-- ==== Sys2Proof/Proofs/BuildingBanks.lean ====
section
/-! OPEN BANK, LOAD SLOTS, CLOSE BANK and DISCARD BANK: the checks in their order and what an accepted command makes of the
bank (R6 to R12). -/

namespace Sys2Proof.Machine

/-! ## OPEN BANK (R6) -/

theorem WalkMode.ofByte_code {b : Byte} {m : WalkMode} (h : b.toNat = m.code) : WalkMode.ofByte b = some m := by
  cases m <;> simp only [WalkMode.ofByte, h, WalkMode.code]

theorem WalkMode.ofByte_eq_none {b : Byte} (h : 3 < b.toNat) : WalkMode.ofByte b = none := by
  unfold WalkMode.ofByte
  split
  case h_5 => rfl
  all_goals omega

section OpenBank

variable {s : State} {bank datum walk : Byte} {w : BitVec 16} (hmode : s.mode.mode ≠ .faulted)
include hmode

theorem State.takeOpenBank_of_range
    (hout : 1 < bank.toNat ∨ 3 < datum.toNat ∨ 3 < walk.toNat ∨ w.toNat < 600 ∨ 1500 < w.toNat) :
    s.takeOpenBank bank datum walk w = (s, .refuse .range []) := by
  simp only [State.takeOpenBank, State.faulted_eq_false hmode, Bool.false_eq_true, if_false]
  cases hb : BankId.ofByte bank with
  | none => rfl
  | some b =>
    cases hm : WalkMode.ofByte walk with
    | none => rfl
    | some m =>
      have hbank : ¬ 1 < bank.toNat := fun h => nomatch hb.symm.trans (BankId.ofByte_eq_none h)
      have hwalk : ¬ 3 < walk.toNat := fun h => nomatch hm.symm.trans (WalkMode.ofByte_eq_none h)
      by_cases hd : datum.toNat < 4
      · have hw : w.toNat < 600 ∨ 1500 < w.toNat := by omega
        simp only [dif_pos hd, if_pos hw]
      · simp only [dif_neg hd]

variable {b : BankId} {m : WalkMode} {d : Fin 4} (hcode : bank.toNat = b.code) (hwalk : walk.toNat = m.code)
  (hdatum : datum.toNat = d.val) (hlow : 600 ≤ w.toNat) (hhigh : w.toNat ≤ 1500)
include hcode hwalk hdatum hlow hhigh

/-- With the operands in range the bank's state decides. -/
theorem State.takeOpenBank_of_operands : s.takeOpenBank bank datum walk w =
    match (s.bank b).state with
    | .empty => (s.openBank b { datum := d, walk := m, width := w.toNat }, .ok [])
    | .spent => (s.openBank b { datum := d, walk := m, width := w.toNat }, .ok [])
    | .loading => (s, .refuse .busy [fieldU8 (s.bank b).state.code])
    | .ready => (s, .refuse .busy [fieldU8 (s.bank b).state.code])
    | .active => (s, .refuse .busy [fieldU8 (s.bank b).state.code]) := by
  have hd : datum.toNat < 4 := by omega
  have hw : ¬ (w.toNat < 600 ∨ 1500 < w.toNat) := by omega
  have hentry : (⟨datum.toNat, hd⟩ : Fin 4) = d := Fin.ext hdatum
  simp only [State.takeOpenBank, State.faulted_eq_false hmode, Bool.false_eq_true, if_false,
    BankId.ofByte_code bank b hcode, WalkMode.ofByte_code hwalk, dif_pos hd, if_neg hw, hentry] <;>
  cases (s.bank b).state <;> rfl

theorem State.takeOpenBank_of_busy
    (hstate : (s.bank b).state = .loading ∨ (s.bank b).state = .ready ∨ (s.bank b).state = .active) :
    s.takeOpenBank bank datum walk w = (s, .refuse .busy [fieldU8 (s.bank b).state.code]) := by
  rw [State.takeOpenBank_of_operands hmode hcode hwalk hdatum hlow hhigh]
  obtain h | h | h := hstate <;> rw [h]

theorem State.takeOpenBank_of_free (hstate : (s.bank b).state = .empty ∨ (s.bank b).state = .spent) :
    s.takeOpenBank bank datum walk w = (s.openBank b { datum := d, walk := m, width := w.toNat }, .ok []) := by
  rw [State.takeOpenBank_of_operands hmode hcode hwalk hdatum hlow hhigh]
  obtain h | h := hstate <;> rw [h]

end OpenBank

/-- The opened bank is the one written: the cursor placed at 0 leaves the plan. -/
theorem State.openBank_plan (s : State) (b : BankId) (setup : BankSetup) : (s.openBank b setup).plan =
    s.plan.setBank b { state := .loading, setup := some setup, slots := [], refusedAtClose := 0 } := by
  unfold State.openBank
  split
  · exact State.placeCursor_plan _ _ _
  · rfl

theorem State.openBank_mode (s : State) (b : BankId) (setup : BankSetup) : (s.openBank b setup).mode = s.mode := by
  unfold State.openBank
  split
  · exact (State.placeCursor_mode _ _ _).trans (s.setBank_mode b _)
  · exact s.setBank_mode b _

theorem State.openBank_point (s : State) (b : BankId) (setup : BankSetup) :
    (s.openBank b setup).feed.pointer = s.feed.pointer ∧ (s.feed.pointer = b → (s.openBank b setup).feed.cursor = 0) ∧
      (s.feed.pointer ≠ b → (s.openBank b setup).feed = s.feed) := by
  unfold State.openBank
  split
  case isTrue h =>
    rw [State.placeCursor_feed]
    exact ⟨h.symm, fun _ => rfl, fun hne => absurd h hne⟩
  case isFalse h => exact ⟨rfl, fun heq => absurd heq h, fun _ => rfl⟩

/-- Settles O9: the refusals of R6, or the bank opened. -/
theorem openBankEmptiesAndBeginsLoading : Obligations.OpenBankEmptiesAndBeginsLoading := by
  unfold Obligations.OpenBankEmptiesAndBeginsLoading
  intro s tag bank datum walk w hidle hmode
  refine ⟨fun hout => exec_openBank_of_take hidle (State.takeOpenBank_of_range hmode hout),
    fun b m d hcode hwalk hdatum hlow hhigh => ⟨fun hbusy => exec_openBank_of_take hidle
      (State.takeOpenBank_of_busy hmode hcode hwalk hdatum hlow hhigh hbusy), fun hfree => ?opened⟩⟩
  case opened =>
    have hrow := exec_openBank_of_take (tag := tag) hidle
      (State.takeOpenBank_of_free hmode hcode hwalk hdatum hlow hhigh hfree)
    generalize hsetup : ({ datum := d, walk := m, width := w.toNat } : BankSetup) = setup at hrow
    have hplan := s.openBank_plan b setup
    have hmove := s.openBank_planMove b setup
    obtain ⟨hpointer, hcursor, hfeed⟩ := s.openBank_point b setup
    have hbanks (c : BankId) : (s.openBank b setup).bank c = (s.setBank b ⟨.loading, some setup, [], 0⟩).bank c :=
      State.bank_of_plan _ _ hplan c
    refine ⟨_, hrow, (hbanks b).trans (s.setBank_bank_self b _),
      (hbanks b.other).trans (s.setBank_bank_other b _ _ b.other_ne), ?_, hpointer, hcursor, hfeed,
      s.openBank_mode b setup, hmove.train, hmove.cradles, hmove.place, hmove.pose, hmove.datum, hmove.zone, hmove.comp,
      hmove.adhesive⟩
    rw [hplan]
    cases b <;> rfl

/-! ## LOAD SLOTS (R7, R8) -/

theorem slotsOfRecords_eq_ok (i : Nat) (rs : List SlotRecord) (sls : List Slot)
    (h : rs.map SlotRecord.toSlot = sls.map some) : slotsOfRecords i rs = .ok sls := by
  induction rs generalizing i sls with
  | nil =>
    obtain rfl : sls = [] := List.map_eq_nil_iff.mp h.symm
    rfl
  | cons r rs ih =>
    cases sls with
    | nil => exact nomatch h
    | cons sl sls =>
      obtain ⟨hr, hrs⟩ := List.cons.inj h
      simp only [slotsOfRecords, hr, ih (i + 1) sls hrs]

/-- The first record that makes no slot is the one reported. -/
theorem slotsOfRecords_eq_error (i k : Nat) (rs : List SlotRecord) (r : SlotRecord) (hr : rs[k]? = some r)
    (hbad : r.toSlot = none) (hbefore : ∀ j < k, ∀ q : SlotRecord, rs[j]? = some q → q.toSlot ≠ none) :
    slotsOfRecords i rs = .error (i + k) := by
  induction rs generalizing i k with
  | nil => exact nomatch hr
  | cons a rs ih =>
    cases k with
    | zero =>
      obtain rfl : a = r := by simpa using hr
      simp only [slotsOfRecords, hbad, Nat.add_zero]
    | succ k =>
      obtain ⟨sl, hsl⟩ := Option.ne_none_iff_exists'.mp (hbefore 0 (Nat.succ_pos k) a rfl)
      have hrest := ih (i + 1) k hr fun j hj q hq => hbefore (j + 1) (Nat.succ_lt_succ hj) q hq
      rw [Nat.add_right_comm, Nat.add_assoc] at hrest
      simp only [slotsOfRecords, hsl, hrest]

section LoadSlots

variable {s : State} {bank first : Byte} {rs : List SlotRecord} {b : BankId} (hmode : s.mode.mode ≠ .faulted)
  (hcode : bank.toNat = b.code)
include hmode hcode

theorem State.takeLoadSlots_of_count (hcount : rs.length < 1 ∨ 7 < rs.length) :
    s.takeLoadSlots bank first rs = (s, .refuse .range []) := by
  simp only [State.takeLoadSlots, State.faulted_eq_false hmode, Bool.false_eq_true, if_false,
    BankId.ofByte_code bank b hcode, if_pos hcount]

variable (hone : 1 ≤ rs.length) (hseven : rs.length ≤ 7)
include hone hseven

theorem State.takeLoadSlots_of_not_loading (hstate : (s.bank b).state ≠ .loading) :
    s.takeLoadSlots bank first rs = (s, .refuse .state []) := by
  have hcount : ¬ (rs.length < 1 ∨ 7 < rs.length) := by omega
  simp only [State.takeLoadSlots, State.faulted_eq_false hmode, Bool.false_eq_true, if_false,
    BankId.ofByte_code bank b hcode, if_neg hcount, if_pos hstate]

variable (hstate : (s.bank b).state = .loading)
include hstate

theorem State.takeLoadSlots_of_order (hfirst : first.toNat ≠ (s.bank b).slots.length) :
    s.takeLoadSlots bank first rs = (s, .refuse .order [fieldU8 (s.bank b).slots.length]) := by
  have hcount : ¬ (rs.length < 1 ∨ 7 < rs.length) := by omega
  simp only [State.takeLoadSlots, State.faulted_eq_false hmode, Bool.false_eq_true, if_false,
    BankId.ofByte_code bank b hcode, if_neg hcount, if_neg (not_not.mpr hstate), if_pos hfirst]

variable (hfirst : first.toNat = (s.bank b).slots.length)
include hfirst

theorem State.takeLoadSlots_of_full (hfull : 96 < (s.bank b).slots.length + rs.length) :
    s.takeLoadSlots bank first rs = (s, .refuse .range [fieldU8 (s.bank b).slots.length]) := by
  have hcount : ¬ (rs.length < 1 ∨ 7 < rs.length) := by omega
  simp only [State.takeLoadSlots, State.faulted_eq_false hmode, Bool.false_eq_true, if_false,
    BankId.ofByte_code bank b hcode, if_neg hcount, if_neg (not_not.mpr hstate), if_neg (not_not.mpr hfirst), if_pos hfull]

/-- Past the checks of R7 the records decide (R8). -/
theorem State.takeLoadSlots_of_records (hroom : (s.bank b).slots.length + rs.length ≤ 96) :
    s.takeLoadSlots bank first rs =
      match slotsOfRecords first.toNat rs with
      | .error i => (s, .refuse .range [fieldU8 i])
      | .ok sls => (s.setBank b { s.bank b with slots := (s.bank b).slots ++ sls },
          .ok [fieldU8 ((s.bank b).slots.length + rs.length)]) := by
  have hcount : ¬ (rs.length < 1 ∨ 7 < rs.length) := by omega
  have hfull : ¬ 96 < (s.bank b).slots.length + rs.length := by omega
  simp only [State.takeLoadSlots, State.faulted_eq_false hmode, Bool.false_eq_true, if_false,
    BankId.ofByte_code bank b hcode, if_neg hcount, if_neg (not_not.mpr hstate), if_neg (not_not.mpr hfirst), if_neg hfull] <;>
  cases slotsOfRecords first.toNat rs <;> rfl

end LoadSlots

/-- Settles O10: the checks of R7 in order, then R8 record by record. -/
theorem loadSlotsAppendsAllOrNone : Obligations.LoadSlotsAppendsAllOrNone := by
  unfold Obligations.LoadSlotsAppendsAllOrNone
  intro s tag bank first count rs b hidle hmode hcount hcode
  refine ⟨fun hbad => exec_loadSlots_of_take hidle hcount (State.takeLoadSlots_of_count hmode hcode hbad),
    fun hone hseven => ⟨fun hstate => exec_loadSlots_of_take hidle hcount
      (State.takeLoadSlots_of_not_loading hmode hcode hone hseven hstate), fun hstate =>
    ⟨fun hfirst => exec_loadSlots_of_take hidle hcount
      (State.takeLoadSlots_of_order hmode hcode hone hseven hstate hfirst), fun hfirst =>
    ⟨fun hfull => exec_loadSlots_of_take hidle hcount
      (State.takeLoadSlots_of_full hmode hcode hone hseven hstate hfirst hfull), fun hroom =>
    ⟨fun sls hsls => ?taken, fun k r hr hbad hbefore => ?refused⟩⟩⟩⟩⟩
  all_goals have htake := State.takeLoadSlots_of_records hmode hcode hone hseven hstate hfirst hroom
  case taken =>
    rw [slotsOfRecords_eq_ok _ rs sls hsls] at htake
    exact exec_loadSlots_of_take hidle hcount htake
  case refused =>
    rw [slotsOfRecords_eq_error _ k rs r hr hbad hbefore] at htake
    exact exec_loadSlots_of_take hidle hcount htake

/-! ## The slot that a record makes (R8) -/

theorem SlotKind.ofCode_eq_some_iff (c : BitVec 2) (k : SlotKind) : SlotKind.ofCode c = some k ↔ c.toNat = k.code := by
  revert c
  cases k <;> decide

theorem Pattern.ofCode_eq_some_iff (c : BitVec 2) (p : Pattern) : Pattern.ofCode c = some p ↔ c.toNat = p.code := by
  revert c
  cases p <;> decide

theorem SlotKind.ofCode_isSome_iff (c : BitVec 2) : (SlotKind.ofCode c).isSome = true ↔ c ≠ 3#2 := by
  revert c
  decide

theorem Pattern.ofCode_isSome_iff (c : BitVec 2) : (Pattern.ofCode c).isSome = true ↔ c ≠ 3#2 := by
  revert c
  decide

theorem Rotation.ofCode_code (c : BitVec 2) : (Rotation.ofCode c).code = c.toNat := by
  revert c
  decide

/-- The ranges of R8, the codes apart. -/
def recordInRange (r : SlotRecord) : Prop :=
  0 ≤ r.along.toInt ∧ r.along.toInt ≤ 400000 ∧ (∀ b ∈ r.lateralOffset, -2000 ≤ b ∧ b ≤ 2000) ∧
    500 ≤ r.planned.toNat ∧ r.planned.toNat ≤ 3300

/-- A record makes this slot. -/
theorem toSlot_eq_some_iff (r : SlotRecord) (sl : Slot) : r.toSlot = some sl ↔
    recordInRange r ∧ ∃ kind pattern, SlotKind.ofCode r.kind = some kind ∧ Pattern.ofCode r.adhesive = some pattern ∧
      sl = { course := r.course.toNat, along := r.along.toInt, lateral := r.lateralOffset
             rotation := Rotation.ofCode r.rotation, kind := kind, planned := r.planned.toNat, pattern := pattern
             attention := r.attention, alternate := r.alternate, status := .pending, rejectCount := 0
             target := none } := by
  unfold SlotRecord.toSlot recordInRange
  cases SlotKind.ofCode r.kind with
  | none => simp
  | some kind =>
    cases Pattern.ofCode r.adhesive with
    | none => simp
    | some pattern =>
      dsimp only
      by_cases h : 0 ≤ r.along.toInt ∧ r.along.toInt ≤ 400000 ∧ (∀ b ∈ r.lateralOffset, -2000 ≤ b ∧ b ≤ 2000) ∧
        500 ≤ r.planned.toNat ∧ r.planned.toNat ≤ 3300
      · rw [if_pos h]
        refine ⟨fun e => ⟨h, kind, pattern, rfl, rfl, (Option.some.inj e).symm⟩, ?_⟩
        rintro ⟨_, _, _, ⟨⟩, ⟨⟩, rfl⟩
        rfl
      · rw [if_neg h]
        exact ⟨nofun, fun hr => absurd hr.1 h⟩

theorem lateralOffset_inRange_iff (r : SlotRecord) : (∀ b ∈ r.lateralOffset, -2000 ≤ b ∧ b ≤ 2000) ↔
    (r.lateral ≠ 0x8000#16 → -2000 ≤ r.lateral.toInt ∧ r.lateral.toInt ≤ 2000) := by
  unfold SlotRecord.lateralOffset
  by_cases h : r.lateral = 0x8000#16 <;> simp [h]

/-- Settles O11: `toSlot_eq_some_iff`, with the codes read back. -/
theorem aRecordBecomesASlotWithinItsRanges : Obligations.ARecordBecomesASlotWithinItsRanges := by
  unfold Obligations.ARecordBecomesASlotWithinItsRanges
  intro r
  refine ⟨?_, fun sl hsl => ?_⟩
  · rw [Option.isSome_iff_exists, ← lateralOffset_inRange_iff, ← SlotKind.ofCode_isSome_iff, ← Pattern.ofCode_isSome_iff,
      Option.isSome_iff_exists, Option.isSome_iff_exists]
    simp only [toSlot_eq_some_iff, recordInRange]
    constructor
    · rintro ⟨sl, ⟨h0, h1, h2, h3, h4⟩, kind, pattern, hk, hp, -⟩
      exact ⟨⟨h0, h1⟩, h2, ⟨h3, h4⟩, ⟨kind, hk⟩, pattern, hp⟩
    · rintro ⟨⟨h0, h1⟩, h2, ⟨h3, h4⟩, ⟨kind, hk⟩, pattern, hp⟩
      exact ⟨_, ⟨h0, h1, h2, h3, h4⟩, kind, pattern, hk, hp, rfl⟩
  · obtain ⟨-, kind, pattern, hk, hp, rfl⟩ := (toSlot_eq_some_iff r sl).mp hsl
    exact ⟨rfl, rfl, rfl, rfl, Rotation.ofCode_code _, ((SlotKind.ofCode_eq_some_iff _ _).mp hk).symm,
      ((Pattern.ofCode_eq_some_iff _ _).mp hp).symm, rfl, rfl, rfl, rfl, rfl⟩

———

PROBLEM
Copy verbatim, from the listing above, each line from the one containing "intro s tag bank first" down to the one containing "(State.takeLoadSlots_of_full hmode hcode", inclusive.

TASK SOLUTION
  intro s tag bank first count rs b hidle hmode hcount hcode
  refine ⟨fun hbad => exec_loadSlots_of_take hidle hcount (State.takeLoadSlots_of_count hmode hcode hbad),
    fun hone hseven => ⟨fun hstate => exec_loadSlots_of_take hidle hcount
      (State.takeLoadSlots_of_not_loading hmode hcode hone hseven hstate), fun hstate =>
    ⟨fun hfirst => exec_loadSlots_of_take hidle hcount
      (State.takeLoadSlots_of_order hmode hcode hone hseven hstate hfirst), fun hfirst =>
    ⟨fun hfull => exec_loadSlots_of_take hidle hcount
      (State.takeLoadSlots_of_full hmode hcode hone hseven hstate hfirst hfull), fun hroom =>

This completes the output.